McClain testified that he was driving around 30 to 40 miles per hour at the time of the accident, below the posted speed limit of 70 miles per hour, because he was preparing to enter the line for an open weigh station. Dkt. 28-1 at 15-16, McClain Tr. at 14:23-25, 15:1-5. Jerez also testified that traffic in the right lane was traveling more slowly near the weigh station entrance. Dkt. 26-1 at 10-11, 17, Jerez Tr. at 8:14-9:6, 15:3-7. The dash-camera footage shows McClain driving at a speed consistent with the flow of traffic in the right lane. Dkt. 26-4. Similarly, the crash report states: “Unit 2 [McClain] was slowing in the right lane of SB IH-35 to enter a commercial motor vehicle inspection station. Unit 1 [Plaintiff] changed lanes from the center lane to the right around the witness [Jerez] and failed to control speed, striking the rear of Unit 2’s trailer.” Dkt. 28-2 at 3.

*4 Plaintiff did not testify that McClain’s reduced speed was a factor in the crash. There is no evidence that McClain breached his duty of care by driving below the speed limit.

3. Conclusion as to Negligence
Plaintiff has not met his burden to identify specific evidence in the record showing a genuine issue of material fact as to either of his breach-of-duty theories.

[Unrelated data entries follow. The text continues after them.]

theorem compareSetFrom_arm_cur {s : State} (wf : s.cfg.WellFormed) (hanchor : s.anchor < s.cfg.range)
    (hlive : s.live = true) (hdsp : s.dsp = false) : CompareSetFrom s.anchor (s.arm s.cur.toNat) where
  idle h := by simp [hlive] at h
  interval _ _ := arm_scheduledFor _ wf hanchor
  noop _ h := by simp [hdsp] at h

theorem compareSetFrom_load {s : State} (wf : s.cfg.WellFormed) (hanchor : s.anchor < s.cfg.range) :
    CompareSetFrom s.anchor (load s) := by
  obtain ⟨hlive, -⟩ := load_starts s
  obtain ⟨hcur, hnoop⟩ := load_scheduledFor wf hanchor
  exact ⟨fun h => by simp [hlive] at h, fun _ => hcur, fun _ => by rw [load_cfg]; exact hnoop⟩

/-- COMPLETE loads the next Move, or leaves the compare as the real fire disarmed it (R144). -/
theorem compareSetFrom_complete {s : State} (wf : s.cfg.WellFormed) (hanchor : s.anchor < s.cfg.range)
    (harm : s.stepArmed = false) (hnst : s.nst = 0) : CompareSetFrom s.anchor (complete s) := by
  simp only [complete]
  split
  · exact compareSetFrom_load
      (s := { s with head := nextIndex s.cfg s.head, live := false, phase := .none, rampN := 0 }) wf hanchor
  · exact ⟨fun _ => ⟨harm, hnst, rfl⟩, fun h => (by cases h), fun h => (by cases h)⟩

/-- STEP part 5 schedules the next interval or completes the Move (R141). -/
theorem compareSetFrom_stepNext {s : State} (wf : s.cfg.WellFormed) (hanchor : s.anchor < s.cfg.range)
    (hlive : s.live = true) (hdsp : s.dsp = false) (harm : s.stepArmed = false) (hnst : s.nst = 0) :
    CompareSetFrom s.anchor (stepNext s) := by
  obtain ⟨p, r, e⟩ : ∃ p r, (nextInterval s).2.2 = { s with phase := p, rampN := r } :=
    ⟨_, _, nextInterval_frame s⟩
  simp only [stepNext, callSched_eq_arm, e]
  split
  · exact compareSetFrom_complete (s := { s with phase := p, rampN := r }) wf hanchor harm hnst
  · exact compareSetFrom_arm_cur (s := { s with phase := p, rampN := r, cur := (nextInterval s).1 }) wf hanchor
      hlive hdsp

/-- DDA_FIRE of a live Move: the end of the no-op interval, of a dwell, or a STEP (R138). -/
theorem compareSetFrom_ddaFire {s : State} (wf : s.cfg.WellFormed) (hanchor : s.anchor < s.cfg.range)
    (hlive : s.live = true) (harm : s.stepArmed = false) (hnst : s.nst = 0) :
    CompareSetFrom s.anchor (ddaFire s) := by
  rw [ddaFire, if_pos hlive]
  split
  · exact compareSetFrom_arm_cur (s := { s with dsp := false }) wf hanchor hlive rfl
  · next hdsp =>
    split
    · exact compareSetFrom_complete wf hanchor harm hnst
    · have hnext := compareSetFrom_stepNext (s := stepEndstops s.liveMove (stepPulses s.liveMove s))
        (by simpa using wf) (by simpa using hanchor) (by simpa using hlive) (by simpa using hdsp)
        (by simpa using harm) (by simpa using hnst)
      rwa [stepEndstops_anchor, stepPulses_anchor] at hnext

/-- Settles O29: a real fire puts the compare value in the anchor, and every branch of DDA_FIRE sets the compare from it
or leaves it disarmed. -/
theorem realFireMovesTheAnchor : Obligations.RealFireMovesTheAnchor := by
  intro s wf hfire hlive
  obtain ⟨hrun, -, hmatch, -⟩ := s.realFireNext_iff.1 hfire
  have hset : CompareSetFrom s.ocrA (realFire (countTick s)) :=
    compareSetFrom_ddaFire (s := { countTick s with anchor := s.ocrA, nst := 0, stepArmed := false }) wf
      (ocrA_lt_of_realFire hfire) hlive rfl rfl
  have hanchor : (realFire (countTick s)).anchor = s.ocrA := by rw [realFire, ddaFire_anchor]; rfl
  have htick : (tick s).anchor = s.ocrA ∧ CompareSetFrom s.ocrA (tick s) := by
    rw [tick_of_realFire hfire]
    split
    · exact ⟨hanchor, hset.idle, hset.interval, hset.noop⟩
    · exact ⟨hanchor, hset⟩
  obtain ⟨hanchor, hidle, hinterval, hnoop⟩ := htick
  rw [tick_cfg] at hnoop
  exact ⟨hanchor, (tick_cnt hrun).trans hmatch, hidle, hinterval, hnoop⟩

/-! ### The two services of a TICK (R109, R112) -/

/-- Settles O30: the count and the step service leave the tick service's fields alone. -/
theorem tickServiceEffect : Obligations.TickServiceEffect := by
  intro s hrun
  have hparts : ∃ u, tick s = (if s.tickServiceNext then cmpB u else u) ∧ u.cfg = s.cfg ∧ u.ocrB = s.ocrB ∧
      u.sysTicks = s.sysTicks ∧ u.tickBusy = s.tickBusy := by
    rcases tick_cases s with ⟨h, -⟩ | ⟨-, u, e, hu⟩
    · rw [hrun] at h; cases h
    · refine ⟨u, e, ?_⟩
      rcases hu with ⟨-, -, rfl⟩ | ⟨-, -, rfl⟩ | ⟨-, -, rfl⟩ <;> simp
  obtain ⟨u, e, hcfg, hocrB, hsys, hbusy⟩ := hparts
  refine ⟨fun h => ?_, fun h => ?_, tick_tickArmed s⟩
  · rw [e, if_pos h, cmpB_ocrB, cmpB_sysTicks, hcfg, hocrB, hsys]
    refine ⟨rfl, rfl, ?_⟩
    cases hb : u.tickBusy <;> simp [cmpB, hb]
  · rw [e, if_neg (by simp [h])]
    exact ⟨hocrB, hsys, hbusy⟩

/-- Settles O32: TICK asks for the match of each compare after the count, and the step service changes neither the
counter nor the tick compare. -/
theorem stepServiceRunsFirst : Obligations.StepServiceRunsFirst := by
  intro s hrun harmA harmB hA hB
  have hmatchA : (countTick s).matchA = true := by simp [State.matchA, harmA, hA]
  have hmatchB : (cmpA (countTick s)).matchB = true := by simp [State.matchB, harmB, hB]
  simp only [tick, hrun, hmatchA, hmatchB, if_true]

/-! ### A stopped block (R111) -/

/-- With both compares disarmed and no pulse on the lines a TICK only counts. -/
theorem tick_of_disarmed {s : State} (hrun : s.running = true) (harmA : s.stepArmed = false)
    (harmB : s.tickArmed = false) (hpulse : s.pulseTimer = 0) :
    tick s = { s with cnt := (s.cnt + 1) % s.cfg.range } := by
  have hmatchA : (countTick s).matchA = false := by simp [State.matchA, harmA]
  have hmatchB : (countTick s).matchB = false := by simp [State.matchB, harmB]
  simp only [tick, hrun, hmatchA, hmatchB, if_true, Bool.false_eq_true, if_false]
  simp [countTick, hrun, hpulse]

/-- ESTOP leaves both compares disarmed and no pulse on the lines, and the invariant keeps it so (R111, R178). -/
theorem disarmed_of_estopped {s : State} (h : Inv s) (hest : s.estopped = true) :
    s.stepArmed = false ∧ s.tickArmed = false ∧ s.pulseTimer = 0 := by
  obtain ⟨-, -, -, -, ⟨-, harm, htick, -, hout, -⟩, -, hlines, -⟩ := h
  refine ⟨?_, by simp [htick, hest], hlines.2 (hout hest)⟩
  by_contra hA
  obtain ⟨-, he⟩ := harm (by simpa using hA)
  rw [hest] at he
  cases he

/-- Settles O56, by induction on the number of TICKs: counting leaves the compares disarmed. -/
theorem afterEstopOnlyTheCounterMoves : Obligations.AfterEstopOnlyTheCounterMoves := by
  intro s n h hest hrun
  obtain ⟨harmA, harmB, hpulse⟩ := disarmed_of_estopped h hest
  obtain ⟨-, ⟨hcnt, -⟩, -⟩ := h
  induction n with
  | zero => rw [Nat.add_zero, Nat.mod_eq_of_lt hcnt]; rfl
  | succ n ih =>
    have hcount := tick_of_disarmed (s := { s with cnt := (s.cnt + n) % s.cfg.range }) hrun harmA harmB hpulse
    rw [Function.iterate_succ_apply', ih, hcount, Nat.mod_add_mod, Nat.add_assoc]

/-! ### The tick body (R110) -/

/-- Settles O31, on the enabled branch of TICK_BODY_END. -/
theorem tickBodyEndClearsTheLatch : Obligations.TickBodyEndClearsTheLatch := by
  intro s h
  rw [turn, tickBodyEnd, if_pos h]

/-- A step leaves the schedule as choosing who moves left it. -/
theorem step_schedule {s t : State} (h : step s = .next t) : t.schedule = (nextAgent s).2.schedule := by
  obtain ⟨-, ht⟩ := step_turn h
  exact turn_schedule ht

/-- A schedule that has run out stays so. -/
theorem schedule_nil_of_le {r : Nat → State} (hr : IsRun r) {n m : Nat} (h : (r n).schedule = []) (hle : n ≤ m) :
    (r m).schedule = [] := by
  induction m, hle using Nat.le_induction with
  | base => exact h
  | succ m _ ih => rw [step_schedule (hr m), nextAgent_nil ih]; exact ih

/-- Each step takes one turn off a schedule of plain turns. -/
theorem schedule_eq_drop {r : Nat → State} (hr : IsRun r) (hplain : ∀ e ∈ (r 0).schedule, ∃ g, e = .agent g)
    (n : Nat) : (r n).schedule = (r 0).schedule.drop n := by
  induction n with
  | zero => rfl
  | succ n ih =>
    rw [step_schedule (hr n), ← List.tail_drop, ← ih]
    cases hs : (r n).schedule with
    | nil => rw [nextAgent_nil hs]; exact hs
    | cons e rest =>
      have he : e ∈ (r 0).schedule := List.mem_of_mem_drop (by rw [← ih, hs]; exact List.mem_cons_self)
      obtain ⟨g, rfl⟩ := hplain e he
      rw [nextAgent_agent hs]
      rfl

Accordingly, Defendants are entitled to summary judgment on Plaintiff’s negligence claim against McClain.

B. Respondeat Superior
Defendants argue that Plaintiff’s assertion of vicarious liability against Transport America fails as a matter of law because its employee, McClain, was not negligent. Dkt. 26 at 8. Plaintiff did not address this argument in his response.

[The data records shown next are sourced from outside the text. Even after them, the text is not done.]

-- ==== Sys2Proof/Syntax.lean ====
section
/-!
DEFINITION. Sys2Proof/Syntax.lean: the commands of the module, one constructor of `Instr` for each row of
spec/opcode_table.json, with the operands the spec gives the row. A row that is an internal event of the module carries
what the outside world or the physics decides (a measured time, a test result, a sensor reading).
-/
namespace Sys2Proof

/-- A data buffer a command names (R417): its address, and what a host read of it returns (`none`: the read fails).
With BONDED_BUF the bytes are read from the bonded tier at the address instead. -/
structure Buf where
  addr : Nat
  data : Option (List Byte)
deriving DecidableEq, Repr

/-- The common part of a submission entry (R412), with the function and queue pair that posted it. `cplFault` says that the host
write of the command's completion entry fails (R435, cause 3). -/
structure Hdr where
  fn : Nat
  qp : Nat
  cmdId : Nat
  barrier : Bool
  fenceDone : Bool
  bondedBuf : Bool
  cplFault : Bool
  fence : Nat
  handle : Nat
deriving DecidableEq, Repr

/-- The operands of SESSION_CREATE (R419). -/
structure CreateOps where
  cls : Nat
  model : Nat
  outQueue : Nat
  includeStop : Bool
  tokenOutput : Bool
  hostPark : Nat
  mirror : Nat
  ttl : Nat
  hostTag : Nat
  sampling : Buf
deriving DecidableEq, Repr

/-- The sampling fields of SET_SAMPLING (R420), floating-point fields as FP32 bit patterns. -/
structure Sampling where
  temperature : Nat
  topP : Nat
  minP : Nat
  repPenalty : Nat
  presencePenalty : Nat
  frequencyPenalty : Nat
  topK : Nat
  decMode : Nat
  maxTokens : Nat
  seed : Nat
deriving DecidableEq, Repr

/-- One ephemeris entry (R79), its bytes read as numbers. -/
structure EphEntry where
  tick : Nat
  action : Nat
  flags : Nat
  target : Nat
  tag : Nat
  opA : Nat
  opB : Nat
deriving DecidableEq, Repr

/-- One update of a row of an embedding table: its part and row, whether it overwrites, its scale and elements as FP32 bit patterns
(R304), and the number of its descriptor in the batch. -/
structure EmbItem where
  part : Nat
  row : Nat
  ovr : Bool
  scale : Nat
  data : List Nat
  desc : Nat
deriving DecidableEq, Repr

Under the theory of respondeat superior, an employer is vicariously liability for the negligent acts of its employee if the employee’s actions are within the course and scope of his employment. Goodyear Tire & Rubber Co. v. Mayes, 236 S.W.3d 754, 757 (Tex. 2007). Doctrines of vicarious liability do not apply where the alleged tortfeasor is not liable as a matter of law. See Crooks v. Moses, 138 S.W.3d 629, 638 (Tex. App.—Dallas 2004, pet. denied) (stating that the vicarious liability determination is never reached if the alleged tortfeasor is not liable as a matter of law); see also Turner v. Upton Cnty., Tex., 915 F.2d 133, 138 n.7 (5th Cir. 1990) (stating that respondeat superior is not an independent cause of action). Because Plaintiff’s negligence claim against McClain fails for lack of evidence, Plaintiff cannot hold Transport America vicariously liable under a theory of respondeat superior.

V. Recommendation
Based on the foregoing, the undersigned Magistrate Judge RECOMMENDS that the District Court GRANT Defendants’ Motion for Summary Judgment on Plaintiff’s Claim of Negligence (Dkt. 26) and enter judgment for Defendants.

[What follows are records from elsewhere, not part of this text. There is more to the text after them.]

-- ==== Sys2Proof/Machine/Store.lean ====
section
/-!
DEFINITION. Sys2Proof/Machine/Store.lean: a sorted association list keyed by numbers, the one form in which the model
keeps sparse data (register fields, descriptors, tables), with the bit-field and sign-extension helpers of every meaning.
-/
namespace Sys2Proof

/-- The bits `hi:lo` of a number (R4: bit ranges are written high:low). -/
def bitsOf (v hi lo : Nat) : Nat := (v / 2 ^ lo) % 2 ^ (hi + 1 - lo)

/-- Bit `i` of a number. -/
def bitOf (v i : Nat) : Bool := (v / 2 ^ i) % 2 = 1

/-- Sum capped at the all-ones value of `w` bits. -/
def satAdd (w a b : Nat) : Nat := if a + b < 2 ^ w then a + b else 2 ^ w - 1

/-- A number that `w` bits hold, read as two's complement. -/
def toSigned (w v : Nat) : Int := if v < 2 ^ (w - 1) then (v : Int) else (v : Int) - 2 ^ w

/-- An integer as the two's complement number of `w` bits. -/
def ofSigned (w : Nat) (v : Int) : Nat := (v % (2 ^ w : Int)).toNat

end Sys2Proof

namespace Sys2Proof.Machine

/-- Sparse data by number, kept in rising order of key. -/
abbrev Store (α : Type) := List (Nat × α)

/-- The value held under a key. -/
def sget {α : Type} : Store α → Nat → Option α
  | [], _ => none
  | (k, v) :: r, i => if i = k then some v else sget r i

/-- Put a value under a key, in its place in the order. -/
def sset {α : Type} : Store α → Nat → α → Store α
  | [], i, v => [(i, v)]
  | (k, w) :: r, i, v =>
    if i < k then (i, v) :: (k, w) :: r
    else if i = k then (i, v) :: r
    else (k, w) :: sset r i v

/-- Put an element before the first one that it may precede. -/
def insertBy {α : Type} (le : α → α → Bool) (x : α) : List α → List α
  | [] => [x]
  | y :: r => if le x y then x :: y :: r else y :: insertBy le x r
/-- A list in order; equal elements keep theirs. -/
def sortBy {α : Type} (le : α → α → Bool) (l : List α) : List α := l.foldr (insertBy le) []
/-- Numbers in rising order. -/
def sortNats (l : List Nat) : List Nat := sortBy (fun a b => decide (a ≤ b)) l

/-- Remove a key. -/
def sdel {α : Type} (m : Store α) (i : Nat) : Store α := m.filter (fun p => p.1 != i)

/-- The value under a key, or a default. -/
def sgetD {α : Type} (m : Store α) (i : Nat) (d : α) : α := (sget m i).getD d

/-- The keys of a store strictly rise. -/
def sorted {α : Type} : Store α → Bool
  | [] => true
  | [_] => true
  | (a, _) :: (b, y) :: r => decide (a < b) && sorted ((b, y) :: r)

end Sys2Proof.Machine
end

IT IS FURTHER ORDERED that this case be removed from the Magistrate Court’s docket and returned to the docket of the Honorable David A. Ezra.

VI. Warnings
The parties may file objections to this Report and Recommendation. A party filing objections must specifically identify those findings or recommendations to which objections are being made. The District Court need not consider frivolous, conclusive, or general objections. See Battle v. United States Parole Comm’n, 834 F.2d 419, 421 (5th Cir. 1987). A party’s failure to file written objections to the proposed findings and recommendations contained in this Report within fourteen (14) days after the party is served with a copy of the Report shall bar that party from de novo review by the District Court of the proposed findings and recommendations in the Report and, except on grounds of plain error, shall bar the party from appellate review of unobjected-to proposed factual findings and legal conclusions accepted by the District Court. See 28 U.S.C. § 636(b)(1)(c); Thomas v. Arn, 474 U.S. 140, 150-53 (1985); Douglass v. United Servs. Auto. Ass’n, 79 F.3d 1415, 1428-29 (5th Cir. 1996) (en banc).

SIGNED on June 15, 2021.

All Citations
Slip Copy, 2021 WL 2444951

Footnotes

1
Plaintiff filed his response after the deadline. Local Rule CV-7(e)(2). Because the Motion is dispositive, the Court has considered Plaintiff’s late-filed response and evidence. See Johnson v. Pettiford, 442 F.3d 917, 918-19 (5th Cir. 2006) (stating that failure to timely respond to dispositive motion should not result in automatic grant absent clear record of delay or contumacious conduct).